(Collected data entries)
*** Block opens ***

-- ==== Sys2Proof/Machine/Inbox.lean ====
section
/-! DEFINITION. Messages at their destination (R21, R22, R28 to R32, R121, R151, R153 to R157): arrival in an inbox, handler entry and discard, the
built-in routines of strand 0, responses and acknowledgements at the sender. -/

namespace Sys2Proof.Machine

open Sys2Proof Host

/-! ## Units and answers -/

/-- The register context that a unit number names: strand 0 of a task core, a service core, a loader or a storer (R295). -/
def unitKeyOf (u : Nat) : Option Nat :=
  if u / 512 % 2 = 1 then none
  else
    let cluster := u / 1024 * 8 + u / 64 % 8
    let slot := u % 64
    if slot < 8 then some (unitKey (cluster * 8 + slot) 0)
    else if slot = 8 then some (serviceKey cluster)
    else if 16 ≤ slot ∧ slot < 24 then some (unitKey (cluster * 8 + slot - 16) 8)
    else if 24 ≤ slot ∧ slot < 32 then some (unitKey (cluster * 8 + slot - 24) 9)
    else none

/-- The party that counts a packet's completion: strand 0 for work number 0, else the core's work of that number. -/
def partyOf (unit wid : Nat) : Option Nat := (unitKeyOf unit).map fun k =>
  if !isService k && decide (slotOf k = 0) && decide (wid ≠ 0) then k + 1 else k

/-- A packet of a unit of this cube is performed: its counter falls. -/
def State.settlePacket (s : State) (p : Packet) (c : Ctr) (f : Strand → Strand) : State := match partyOf p.sunit p.wid with
  | some party => s.settleWork p.ctx party p.wid c f
  | none => s

/-- The acknowledgement of a request from another cube: SEQ is the acknowledged number (R294). -/
def State.ackPacket (s : State) (p : Packet) : Packet :=
  { s.packet .ack p.dunit p.ctx p.scube p.sunit 0 1 p.pri [] 0 with seq := p.seq, gen := p.gen }

/-- What a request was sent as: [15:0] SEQ, [18:16] class, [31:20] unit and [51:32] cube of its source. -/
def originWord (p : Packet) : Word :=
  BitVec.ofNat 64 (p.seq % 2 ^ 16 + p.ocls % 8 * 2 ^ 16 + p.sunit % 2 ^ 12 * 2 ^ 20 + p.scube % 2 ^ 20 * 2 ^ 32)

/-- Word 0 of a response's payload (DESIGN CHOICE, log entry 18), by which the source finds its request, since a response carries no SEQ: the
request's SEQ and class, and the cube it was sent to in [51:32]. -/
def Packet.tag (p : Packet) : Word := match p.origin with
  | some w => (w &&& 0x7FFFF) ||| BitVec.ofNat 64 (p.scube % 2 ^ 20 * 2 ^ 32)
  | none => BitVec.ofNat 64 (p.seq % 2 ^ 16 + p.ocls % 8 * 2 ^ 16 + p.dcube % 2 ^ 20 * 2 ^ 32)

/-- The cube and unit that a response goes to: the sender's, or that of the first sender of a forwarded request (R308). -/
def Packet.asker (p : Packet) : Nat × Nat := match p.origin with
  | some w => (bits w.toNat 51 32, bits w.toNat 31 20)
  | none => (p.scube, p.sunit)

/-- The response to a request (R121, R294): HCLS 5 (R29, R341). -/
def State.responseTo (s : State) (p : Packet) (status : Nat) (ws : List Word) : Packet :=
  { s.packet .response p.dunit p.ctx p.asker.1 p.asker.2 5 1 p.pri (flitWords (if p.scube = s.cubeNum then ws else p.tag :: ws)) 0 with
    conf := p.conf, gen := p.gen, aux := BitVec.ofNat 16 (status % 256), req := p.ord }

/-- The destination's window remembers that a packet is performed, and its response (R299). -/
def DstKey.mark (k : DstKey) (seq : BitVec 16) (resp : Option Packet) : DstKey :=
  { k with taken := k.taken.filter (· != seq), performed := ((k.performed.filter fun e => e.1 != seq) ++ [(seq, resp)]).drop (k.performed.length - 1023) }

/-- The issuing core of a refused spawn holds it; one that is on its way once more keeps its place (R22). -/
def holdSpawn (l : List Packet) (p : Packet) (now : Nat) : List Packet :=
  let e := { p with req := now, awaited := false }
  if l.any fun q => decide (q.ord = p.ord) then l.map fun q => if q.ord = p.ord then e else q else l ++ [e]

/-- Refused spawns that a core holds (R22). -/
def spawnRoom : Nat := 32

/-- A core has room for a refused spawn, or holds it already. -/
def Core.holdsSpawn (k : Core) (p : Packet) : Bool := decide (k.spawns.length < spawnRoom) || k.spawns.any fun q => decide (q.ord = p.ord)

/-- Answers that wait for a request's number now wait for another. -/
def renamed (as : List (Fin 32 × Nat)) (old new : Nat) : List (Fin 32 × Nat) := as.map fun a => if a.2 = old then (a.1, new) else a

/-- The units of a core, and its spilled work, await the answer to a request under a new number. -/
def State.renameAwaits (s : State) (core old new : Nat) : State :=
  let s1 := (List.range 8).foldl (fun (q : State) j =>
    let u := q.unit (unitKey core j)
    q.setUnit (unitKey core j) { u with awaits := renamed u.awaits old new }) s
  let k := s1.core core
  s1.setCore core { k with spills := k.spills.map fun e => (e.1, e.2.map fun p => { p with awaits := renamed p.awaits old new }) }

/-- A spilled work awaits an answer for a register of its image (R20). -/
def Core.spillAwaits (k : Core) (req : Nat) : Bool := k.spills.any fun e => match e.2 with
  | some p => p.awaits.any fun a => decide (a.2 = req)
  | none => false

/-- A unit or a spilled work of this cube awaits the answer to a request: for a register or a load. The answer for one that is switched out waits for
its reload. -/
def State.awaits (s : State) (ctx req : Nat) : Bool :=
  let waits (u : Strand) : Bool := u.awaits.any (fun a => decide (a.2 = req)) || (match u.remote with
    | some r => r.parts.any fun x => decide (x.req = req)
    | none => false)
  s.units.any (fun e => waits e.2) || s.cores.any (fun e => e.2.spillAwaits req) || (s.ctx ctx).savedUnits.any (fun e => waits e.2)
    || (s.ctx ctx).saved.any fun e => e.2.spillAwaits req

/-- A refused spawn of this cube is held by its core; where 32 are held, it goes round the cube's network once more (R22; DESIGN CHOICE, log
entry 73). -/
def State.holdSpawn (s : State) (p : Packet) : State := match coreOfUnit p.sunit with
  | some c =>
    if (s.core c).holdsSpawn p then s.setCore c { s.core c with spawns := Machine.holdSpawn (s.core c).spawns p s.cycle }
    else ({ s with inner := s.inner ++ [{ p with ord := s.fresh, req := 0 }], fresh := s.fresh + 1 } : State).renameAwaits c p.ord s.fresh
  | none => s

/-- A spawn that is accepted or has failed is held no longer. -/
def State.dropSpawn (s : State) (p : Packet) : State :=
  if p.scube ≠ s.cubeNum ∨ p.kind ≠ .builtin ∨ p.hcls ≠ 3 then s
  else match coreOfUnit p.sunit with
    | some c => s.setCore c { s.core c with spawns := (s.core c).spawns.filter fun q => !decide (q.ord = p.ord) }
    | none => s

/-- A request is performed here: another cube's is remembered and answered; `resp` is the response it has, if any. -/
def State.performed (s : State) (p : Packet) (resp : Option Packet) : State :=
  if p.scube = s.cubeNum then match resp with
    | some r => s.post r
    | none => s
  else
    let s1 := match Tab.read none s.dstKeys (dstKeyOf p) with
      | some k => if sequenced p.ocls then { s with dstKeys := Tab.write none s.dstKeys (dstKeyOf p) (some (k.mark (BitVec.ofNat 16 p.seq) resp)) } else s
      | none => s
    match p.origin with
    | none => s1.post (resp.getD (s.ackPacket p))
    | some _ => (s1.post (s.ackPacket p)).post (resp.getD (s.responseTo p 0 []))

/-! ## Arrival (R30, R270) -/

/-- Bytes a message takes in its inbox region: head and payload flits. -/
def inboxBytes (p : Packet) : Nat := 32 * (1 + p.plen)

/-- The region of a priority has free bytes from an offset on. -/
def regionFree (ms : List InMsg) (pri off n : Nat) : Bool :=
  decide (off % 32 = 0) && decide (off + n ≤ 16384)
    && ms.all fun m => decide (off + n ≤ m.off - 32 - (inboxBase + pri * 16384)) || decide (m.off - 32 - (inboxBase + pri * 16384) + inboxBytes m.pkt ≤ off)
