/-- Exchanged lines that have come: into the buffer, each acknowledged (R294). -/
def State.takeExchanged (s : State) (o : Op) (c : Coll) : List Packet → State × Op
  | [] => (s, o)
  | p :: t =>
    if decide (p.kind = .engineData) && ofTree o c p && decide (resultAddr ≤ (wordAt p.payload 0).toNat) then
      let off := (wordAt p.payload 0).toNat - resultAddr
      let mask := wordAt p.payload 1
      let first := ((List.range 64).find? mask.getLsbD).getD 0
      let n := ((List.range 64).filter mask.getLsbD).length
      let bs := (bytesOfWords (p.payload.drop 3)).take n
      ((({ s with inner := s.inner.filter (· != p) } : State).performed p none).takeExchanged { o with buf := bufPut o.buf (resultIdx + off + first) bs } c t)
    else s.takeExchanged o c t

/-- The result in the operation's buffer. -/
def Coll.resultBuf (c : Coll) (buf : Tab (Option Byte)) : Tab (Option Byte) :=
  (List.range c.chunks).foldl (fun (b : Tab (Option Byte)) i => match c.part resultPart i with
    | some bs => bufPut b (resultIdx + 4096 * i) bs
    | none => b) buf

/-- COLL_COMPLETE (R210): the member's destination writes, its packets acknowledged, then the end. -/
def execCollComplete (s : State) : Outcome State Fault Refusal :=
  .next (
    let n := s.inp.index
    match s.collAt n with
    | none => s
    | some (o, c) =>
      if !s.collStarted n o then s
      else if o.cut then s.endColl n { o with reads := [], writes := [] } c
      else if c.members.any s.isRemoved then s.endColl n { o.fail 2 with reads := [], writes := [] } c
      else if c.op < 3 then
        if c.base s.cubeNum < c.chunks then s
        else s.finishWrites n { o with buf := c.resultBuf o.buf } fun t p => t.endColl n p c
      else
        let (s1, o1) := s.takeExchanged o c s.inner
        let (s2, o2) := s1.collSource o1
        s2.finishWrites n { o2 with buf := ownPart o2.buf (c.slices (c.place s.cubeNum) (c.place s.cubeNum)) } fun t p => t.endColl n p c)

end Sys2Proof.Machine
end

*** Block closes ***

_What is needed_
Your reply is to repeat, unchanged, the lines above running from the one with "16 + p.sunit" up to and including the one with "(R29, R341). -/".

_Answer_
  BitVec.ofNat 64 (p.seq % 2 ^ 16 + p.ocls % 8 * 2 ^ 16 + p.sunit % 2 ^ 12 * 2 ^ 20 + p.scube % 2 ^ 20 * 2 ^ 32)

/-- Word 0 of a response's payload (DESIGN CHOICE, log entry 18), by which the source finds its request, since a response carries no SEQ: the
request's SEQ and class, and the cube it was sent to in [51:32]. -/
def Packet.tag (p : Packet) : Word := match p.origin with
  | some w => (w &&& 0x7FFFF) ||| BitVec.ofNat 64 (p.scube % 2 ^ 20 * 2 ^ 32)
  | none => BitVec.ofNat 64 (p.seq % 2 ^ 16 + p.ocls % 8 * 2 ^ 16 + p.dcube % 2 ^ 20 * 2 ^ 32)

/-- The cube and unit that a response goes to: the sender's, or that of the first sender of a forwarded request (R308). -/
def Packet.asker (p : Packet) : Nat × Nat := match p.origin with
  | some w => (bits w.toNat 51 32, bits w.toNat 31 20)
  | none => (p.scube, p.sunit)

/-- The response to a request (R121, R294): HCLS 5 (R29, R341). -/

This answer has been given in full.